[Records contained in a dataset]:
-- Opening Marker --
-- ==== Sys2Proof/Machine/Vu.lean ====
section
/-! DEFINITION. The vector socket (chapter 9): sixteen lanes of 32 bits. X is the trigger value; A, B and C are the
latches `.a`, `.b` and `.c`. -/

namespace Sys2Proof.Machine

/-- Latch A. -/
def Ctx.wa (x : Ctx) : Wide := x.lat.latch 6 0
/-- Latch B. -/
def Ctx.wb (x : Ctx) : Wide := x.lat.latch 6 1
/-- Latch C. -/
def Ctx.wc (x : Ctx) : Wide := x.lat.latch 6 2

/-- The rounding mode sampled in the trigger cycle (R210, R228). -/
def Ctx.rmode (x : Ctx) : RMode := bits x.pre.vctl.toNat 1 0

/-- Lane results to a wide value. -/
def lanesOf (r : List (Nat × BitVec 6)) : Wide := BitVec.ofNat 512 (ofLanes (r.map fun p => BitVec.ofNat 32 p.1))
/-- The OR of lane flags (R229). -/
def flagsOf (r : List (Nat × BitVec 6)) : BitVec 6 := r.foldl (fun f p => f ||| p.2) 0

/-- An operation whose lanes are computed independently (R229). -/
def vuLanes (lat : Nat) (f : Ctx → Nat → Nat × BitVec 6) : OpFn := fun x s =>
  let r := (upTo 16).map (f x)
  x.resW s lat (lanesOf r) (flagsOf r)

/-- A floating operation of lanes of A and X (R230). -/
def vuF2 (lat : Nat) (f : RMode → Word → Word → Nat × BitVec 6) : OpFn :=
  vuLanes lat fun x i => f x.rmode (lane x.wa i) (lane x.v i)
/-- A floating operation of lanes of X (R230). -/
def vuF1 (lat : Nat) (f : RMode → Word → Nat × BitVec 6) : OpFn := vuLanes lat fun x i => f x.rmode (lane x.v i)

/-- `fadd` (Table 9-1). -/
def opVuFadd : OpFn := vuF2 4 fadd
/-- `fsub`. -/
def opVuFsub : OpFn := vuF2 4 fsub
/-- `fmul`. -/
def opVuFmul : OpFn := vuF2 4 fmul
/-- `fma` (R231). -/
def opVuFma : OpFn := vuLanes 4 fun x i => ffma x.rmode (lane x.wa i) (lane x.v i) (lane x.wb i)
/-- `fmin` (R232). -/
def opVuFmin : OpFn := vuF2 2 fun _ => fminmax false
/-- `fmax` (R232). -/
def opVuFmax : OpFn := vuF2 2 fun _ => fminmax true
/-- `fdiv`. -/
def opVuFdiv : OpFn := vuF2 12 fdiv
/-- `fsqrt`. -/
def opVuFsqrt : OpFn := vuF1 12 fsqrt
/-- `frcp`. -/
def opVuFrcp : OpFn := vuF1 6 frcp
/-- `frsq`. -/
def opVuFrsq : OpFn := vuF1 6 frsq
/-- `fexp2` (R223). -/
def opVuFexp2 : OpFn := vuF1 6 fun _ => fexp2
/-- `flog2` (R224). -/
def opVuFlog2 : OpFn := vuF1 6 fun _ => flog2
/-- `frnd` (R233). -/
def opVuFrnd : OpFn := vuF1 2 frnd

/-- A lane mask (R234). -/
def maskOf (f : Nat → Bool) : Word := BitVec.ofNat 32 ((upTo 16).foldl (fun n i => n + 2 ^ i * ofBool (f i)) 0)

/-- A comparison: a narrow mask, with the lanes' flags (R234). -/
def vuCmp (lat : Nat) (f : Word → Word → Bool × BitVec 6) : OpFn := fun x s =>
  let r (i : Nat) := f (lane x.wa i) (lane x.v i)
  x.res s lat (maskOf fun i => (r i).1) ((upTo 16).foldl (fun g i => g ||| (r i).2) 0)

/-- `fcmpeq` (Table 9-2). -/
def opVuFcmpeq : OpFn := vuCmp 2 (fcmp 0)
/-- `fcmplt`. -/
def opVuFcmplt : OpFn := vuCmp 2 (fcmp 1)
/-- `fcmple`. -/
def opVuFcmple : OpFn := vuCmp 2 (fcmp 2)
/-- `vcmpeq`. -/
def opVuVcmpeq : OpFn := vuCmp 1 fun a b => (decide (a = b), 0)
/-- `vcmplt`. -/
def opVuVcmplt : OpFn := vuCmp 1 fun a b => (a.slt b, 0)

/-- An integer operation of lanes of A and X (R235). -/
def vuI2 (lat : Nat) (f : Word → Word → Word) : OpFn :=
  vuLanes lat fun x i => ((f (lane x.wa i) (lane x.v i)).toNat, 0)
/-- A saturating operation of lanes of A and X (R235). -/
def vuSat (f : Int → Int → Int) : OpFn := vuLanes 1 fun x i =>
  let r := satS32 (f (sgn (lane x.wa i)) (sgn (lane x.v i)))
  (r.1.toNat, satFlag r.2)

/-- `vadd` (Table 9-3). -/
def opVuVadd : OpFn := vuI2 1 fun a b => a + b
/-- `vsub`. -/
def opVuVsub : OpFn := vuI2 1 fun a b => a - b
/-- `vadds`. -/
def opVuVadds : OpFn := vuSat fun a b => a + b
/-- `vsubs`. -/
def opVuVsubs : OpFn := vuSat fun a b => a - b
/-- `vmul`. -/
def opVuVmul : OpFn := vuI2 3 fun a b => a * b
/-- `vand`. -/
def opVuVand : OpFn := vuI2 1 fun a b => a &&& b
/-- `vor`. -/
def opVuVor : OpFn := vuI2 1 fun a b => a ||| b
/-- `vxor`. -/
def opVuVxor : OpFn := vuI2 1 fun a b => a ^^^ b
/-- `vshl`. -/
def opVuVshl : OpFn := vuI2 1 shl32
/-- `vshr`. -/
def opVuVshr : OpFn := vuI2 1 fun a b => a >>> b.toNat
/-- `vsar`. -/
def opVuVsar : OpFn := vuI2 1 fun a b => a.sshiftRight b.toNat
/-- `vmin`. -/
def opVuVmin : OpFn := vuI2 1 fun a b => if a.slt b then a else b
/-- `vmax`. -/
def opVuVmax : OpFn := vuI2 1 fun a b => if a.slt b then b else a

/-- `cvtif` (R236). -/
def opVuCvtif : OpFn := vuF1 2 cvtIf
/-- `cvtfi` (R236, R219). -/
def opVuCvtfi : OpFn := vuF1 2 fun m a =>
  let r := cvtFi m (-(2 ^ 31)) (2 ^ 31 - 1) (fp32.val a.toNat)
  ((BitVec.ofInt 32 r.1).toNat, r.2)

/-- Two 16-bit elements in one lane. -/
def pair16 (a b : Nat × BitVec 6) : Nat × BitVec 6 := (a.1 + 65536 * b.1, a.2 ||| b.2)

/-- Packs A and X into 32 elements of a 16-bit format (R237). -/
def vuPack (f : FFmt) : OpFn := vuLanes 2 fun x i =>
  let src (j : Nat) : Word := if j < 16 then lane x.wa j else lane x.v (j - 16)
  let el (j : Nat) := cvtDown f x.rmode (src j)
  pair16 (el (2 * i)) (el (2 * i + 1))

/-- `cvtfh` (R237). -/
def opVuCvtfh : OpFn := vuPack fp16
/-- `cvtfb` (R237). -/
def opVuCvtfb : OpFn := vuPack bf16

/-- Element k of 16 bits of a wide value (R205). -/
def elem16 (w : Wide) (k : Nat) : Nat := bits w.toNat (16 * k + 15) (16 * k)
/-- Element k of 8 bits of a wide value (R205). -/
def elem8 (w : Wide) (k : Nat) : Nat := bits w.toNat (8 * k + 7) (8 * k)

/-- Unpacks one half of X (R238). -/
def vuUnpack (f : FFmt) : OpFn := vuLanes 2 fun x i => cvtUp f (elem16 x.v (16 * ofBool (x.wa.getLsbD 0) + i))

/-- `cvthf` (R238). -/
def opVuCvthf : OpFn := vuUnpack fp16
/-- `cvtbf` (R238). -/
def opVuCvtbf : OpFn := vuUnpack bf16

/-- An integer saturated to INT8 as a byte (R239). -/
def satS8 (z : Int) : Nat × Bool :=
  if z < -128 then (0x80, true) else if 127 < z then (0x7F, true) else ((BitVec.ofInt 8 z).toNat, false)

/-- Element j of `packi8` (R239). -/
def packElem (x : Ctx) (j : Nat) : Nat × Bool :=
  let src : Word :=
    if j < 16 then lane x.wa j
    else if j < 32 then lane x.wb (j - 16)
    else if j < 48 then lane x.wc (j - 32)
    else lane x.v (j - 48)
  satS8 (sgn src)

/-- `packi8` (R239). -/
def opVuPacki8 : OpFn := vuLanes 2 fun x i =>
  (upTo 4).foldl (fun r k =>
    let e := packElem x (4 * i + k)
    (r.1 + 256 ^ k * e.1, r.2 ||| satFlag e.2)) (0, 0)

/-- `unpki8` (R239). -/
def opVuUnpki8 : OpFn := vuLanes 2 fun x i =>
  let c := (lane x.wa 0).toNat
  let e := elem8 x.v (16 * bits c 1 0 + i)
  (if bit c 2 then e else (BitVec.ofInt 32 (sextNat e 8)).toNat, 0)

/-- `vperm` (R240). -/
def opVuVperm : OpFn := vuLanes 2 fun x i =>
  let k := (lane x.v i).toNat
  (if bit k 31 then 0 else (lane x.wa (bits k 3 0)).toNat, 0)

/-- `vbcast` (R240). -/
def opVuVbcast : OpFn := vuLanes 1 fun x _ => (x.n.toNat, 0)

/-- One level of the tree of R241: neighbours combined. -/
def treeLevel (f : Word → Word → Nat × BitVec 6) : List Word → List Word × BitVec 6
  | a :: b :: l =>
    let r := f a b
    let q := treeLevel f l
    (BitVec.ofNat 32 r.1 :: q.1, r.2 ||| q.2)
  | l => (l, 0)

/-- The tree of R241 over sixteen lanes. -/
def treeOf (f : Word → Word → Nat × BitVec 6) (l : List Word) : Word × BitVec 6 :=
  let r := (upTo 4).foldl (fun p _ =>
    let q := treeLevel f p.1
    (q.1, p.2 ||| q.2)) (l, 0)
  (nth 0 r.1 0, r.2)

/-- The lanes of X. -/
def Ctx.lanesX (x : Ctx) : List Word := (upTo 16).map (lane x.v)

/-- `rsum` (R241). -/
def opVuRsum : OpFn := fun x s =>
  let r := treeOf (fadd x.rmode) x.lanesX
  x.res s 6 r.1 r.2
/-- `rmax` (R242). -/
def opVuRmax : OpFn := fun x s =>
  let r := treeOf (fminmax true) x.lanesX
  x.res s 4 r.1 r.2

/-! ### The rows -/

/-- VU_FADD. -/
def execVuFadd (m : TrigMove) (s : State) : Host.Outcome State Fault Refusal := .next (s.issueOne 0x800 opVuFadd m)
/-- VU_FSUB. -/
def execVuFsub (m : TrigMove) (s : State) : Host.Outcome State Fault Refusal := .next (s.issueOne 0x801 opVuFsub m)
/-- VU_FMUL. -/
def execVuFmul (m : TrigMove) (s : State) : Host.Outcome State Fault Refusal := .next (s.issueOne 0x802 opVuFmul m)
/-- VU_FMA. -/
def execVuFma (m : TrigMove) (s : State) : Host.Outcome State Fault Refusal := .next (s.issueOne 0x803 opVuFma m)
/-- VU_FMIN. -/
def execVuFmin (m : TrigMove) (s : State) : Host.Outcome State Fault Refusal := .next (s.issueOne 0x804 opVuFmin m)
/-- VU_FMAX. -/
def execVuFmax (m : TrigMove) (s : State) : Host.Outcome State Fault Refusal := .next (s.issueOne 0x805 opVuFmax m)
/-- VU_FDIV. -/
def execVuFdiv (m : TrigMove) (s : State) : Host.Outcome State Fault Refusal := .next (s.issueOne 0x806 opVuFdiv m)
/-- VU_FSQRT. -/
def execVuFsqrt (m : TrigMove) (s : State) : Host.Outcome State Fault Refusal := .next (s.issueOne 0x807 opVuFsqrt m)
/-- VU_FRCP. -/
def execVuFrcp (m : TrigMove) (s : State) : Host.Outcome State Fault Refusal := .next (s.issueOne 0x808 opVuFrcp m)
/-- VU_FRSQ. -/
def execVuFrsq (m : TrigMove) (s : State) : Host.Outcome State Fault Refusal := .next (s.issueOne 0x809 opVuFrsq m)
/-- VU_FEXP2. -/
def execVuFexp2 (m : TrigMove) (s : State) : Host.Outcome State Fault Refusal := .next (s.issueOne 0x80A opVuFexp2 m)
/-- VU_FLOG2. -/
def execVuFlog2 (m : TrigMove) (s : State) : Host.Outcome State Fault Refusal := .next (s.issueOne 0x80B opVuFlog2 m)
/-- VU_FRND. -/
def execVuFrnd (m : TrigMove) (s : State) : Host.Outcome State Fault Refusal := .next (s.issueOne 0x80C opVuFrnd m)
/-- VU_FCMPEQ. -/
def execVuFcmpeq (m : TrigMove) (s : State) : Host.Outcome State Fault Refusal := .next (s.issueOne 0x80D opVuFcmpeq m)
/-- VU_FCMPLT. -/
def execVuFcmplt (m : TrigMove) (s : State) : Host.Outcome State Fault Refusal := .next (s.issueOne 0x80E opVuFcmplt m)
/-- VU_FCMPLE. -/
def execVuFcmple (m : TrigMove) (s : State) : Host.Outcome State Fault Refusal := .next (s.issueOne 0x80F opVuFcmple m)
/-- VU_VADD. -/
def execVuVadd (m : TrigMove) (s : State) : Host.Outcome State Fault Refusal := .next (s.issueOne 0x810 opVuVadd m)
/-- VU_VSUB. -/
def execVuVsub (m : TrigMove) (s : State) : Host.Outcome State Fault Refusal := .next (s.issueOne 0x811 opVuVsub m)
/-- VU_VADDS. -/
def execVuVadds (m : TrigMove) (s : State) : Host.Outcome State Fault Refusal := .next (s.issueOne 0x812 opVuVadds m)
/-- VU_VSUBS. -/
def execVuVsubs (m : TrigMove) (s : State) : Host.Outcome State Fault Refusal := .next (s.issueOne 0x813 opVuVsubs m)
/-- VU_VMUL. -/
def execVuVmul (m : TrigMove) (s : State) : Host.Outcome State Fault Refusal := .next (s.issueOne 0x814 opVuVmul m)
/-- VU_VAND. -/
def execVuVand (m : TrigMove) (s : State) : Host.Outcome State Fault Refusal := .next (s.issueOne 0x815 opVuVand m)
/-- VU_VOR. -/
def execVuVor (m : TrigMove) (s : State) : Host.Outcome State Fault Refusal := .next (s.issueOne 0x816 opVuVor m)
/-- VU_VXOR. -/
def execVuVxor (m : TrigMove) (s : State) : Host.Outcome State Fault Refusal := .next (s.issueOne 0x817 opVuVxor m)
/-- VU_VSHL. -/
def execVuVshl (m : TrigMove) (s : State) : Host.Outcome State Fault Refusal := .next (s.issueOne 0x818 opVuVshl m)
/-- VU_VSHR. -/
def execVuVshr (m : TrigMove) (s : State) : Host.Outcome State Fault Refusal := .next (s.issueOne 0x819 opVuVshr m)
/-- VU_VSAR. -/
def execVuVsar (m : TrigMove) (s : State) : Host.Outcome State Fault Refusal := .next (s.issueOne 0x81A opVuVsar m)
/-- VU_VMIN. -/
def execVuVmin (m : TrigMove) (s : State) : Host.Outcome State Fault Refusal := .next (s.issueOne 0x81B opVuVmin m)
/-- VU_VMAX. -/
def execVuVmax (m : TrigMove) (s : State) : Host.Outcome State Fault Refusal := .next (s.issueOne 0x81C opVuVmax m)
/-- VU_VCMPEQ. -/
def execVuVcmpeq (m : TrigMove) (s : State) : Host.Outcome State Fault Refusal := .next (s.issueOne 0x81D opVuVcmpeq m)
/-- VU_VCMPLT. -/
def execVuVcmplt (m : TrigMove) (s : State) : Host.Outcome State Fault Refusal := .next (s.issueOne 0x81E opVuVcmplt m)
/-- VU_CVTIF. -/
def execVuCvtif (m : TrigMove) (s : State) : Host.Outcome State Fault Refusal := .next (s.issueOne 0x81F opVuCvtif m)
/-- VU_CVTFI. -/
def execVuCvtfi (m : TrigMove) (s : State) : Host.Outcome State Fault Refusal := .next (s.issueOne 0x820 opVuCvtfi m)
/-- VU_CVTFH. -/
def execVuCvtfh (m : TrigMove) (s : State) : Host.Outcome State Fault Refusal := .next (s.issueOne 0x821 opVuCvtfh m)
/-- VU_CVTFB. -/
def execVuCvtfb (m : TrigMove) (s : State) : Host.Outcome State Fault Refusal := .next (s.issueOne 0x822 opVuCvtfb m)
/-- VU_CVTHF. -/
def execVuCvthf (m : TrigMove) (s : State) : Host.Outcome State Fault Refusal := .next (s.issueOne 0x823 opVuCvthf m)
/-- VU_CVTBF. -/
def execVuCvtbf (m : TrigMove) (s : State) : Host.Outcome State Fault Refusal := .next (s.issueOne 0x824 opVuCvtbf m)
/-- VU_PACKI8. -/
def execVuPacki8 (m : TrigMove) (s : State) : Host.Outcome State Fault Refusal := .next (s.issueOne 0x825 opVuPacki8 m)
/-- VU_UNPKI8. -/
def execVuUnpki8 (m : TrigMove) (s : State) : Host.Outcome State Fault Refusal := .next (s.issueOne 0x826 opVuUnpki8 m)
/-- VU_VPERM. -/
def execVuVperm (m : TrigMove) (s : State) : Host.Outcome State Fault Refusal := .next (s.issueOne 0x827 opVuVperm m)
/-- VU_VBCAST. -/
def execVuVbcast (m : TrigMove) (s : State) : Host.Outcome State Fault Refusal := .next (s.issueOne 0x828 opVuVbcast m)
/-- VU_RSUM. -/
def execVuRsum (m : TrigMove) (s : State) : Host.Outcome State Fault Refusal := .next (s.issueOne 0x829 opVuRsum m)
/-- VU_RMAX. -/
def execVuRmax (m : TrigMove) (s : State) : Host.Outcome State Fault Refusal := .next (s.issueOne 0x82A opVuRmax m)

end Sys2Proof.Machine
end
-- Closing Marker --
[EXERCISE OBJECTIVE]:
A word-for-word copy of the lines above from the one with "(Table 9-1). -/" through the one with "def opVuFmax : OpFn", inclusive, is the only output wanted.

[TASK RESULT]:
/-- `fadd` (Table 9-1). -/
def opVuFadd : OpFn := vuF2 4 fadd
/-- `fsub`. -/
def opVuFsub : OpFn := vuF2 4 fsub
/-- `fmul`. -/
def opVuFmul : OpFn := vuF2 4 fmul
/-- `fma` (R231). -/
def opVuFma : OpFn := vuLanes 4 fun x i => ffma x.rmode (lane x.wa i) (lane x.v i) (lane x.wb i)
/-- `fmin` (R232). -/
def opVuFmin : OpFn := vuF2 2 fun _ => fminmax false
/-- `fmax` (R232). -/
def opVuFmax : OpFn := vuF2 2 fun _ => fminmax true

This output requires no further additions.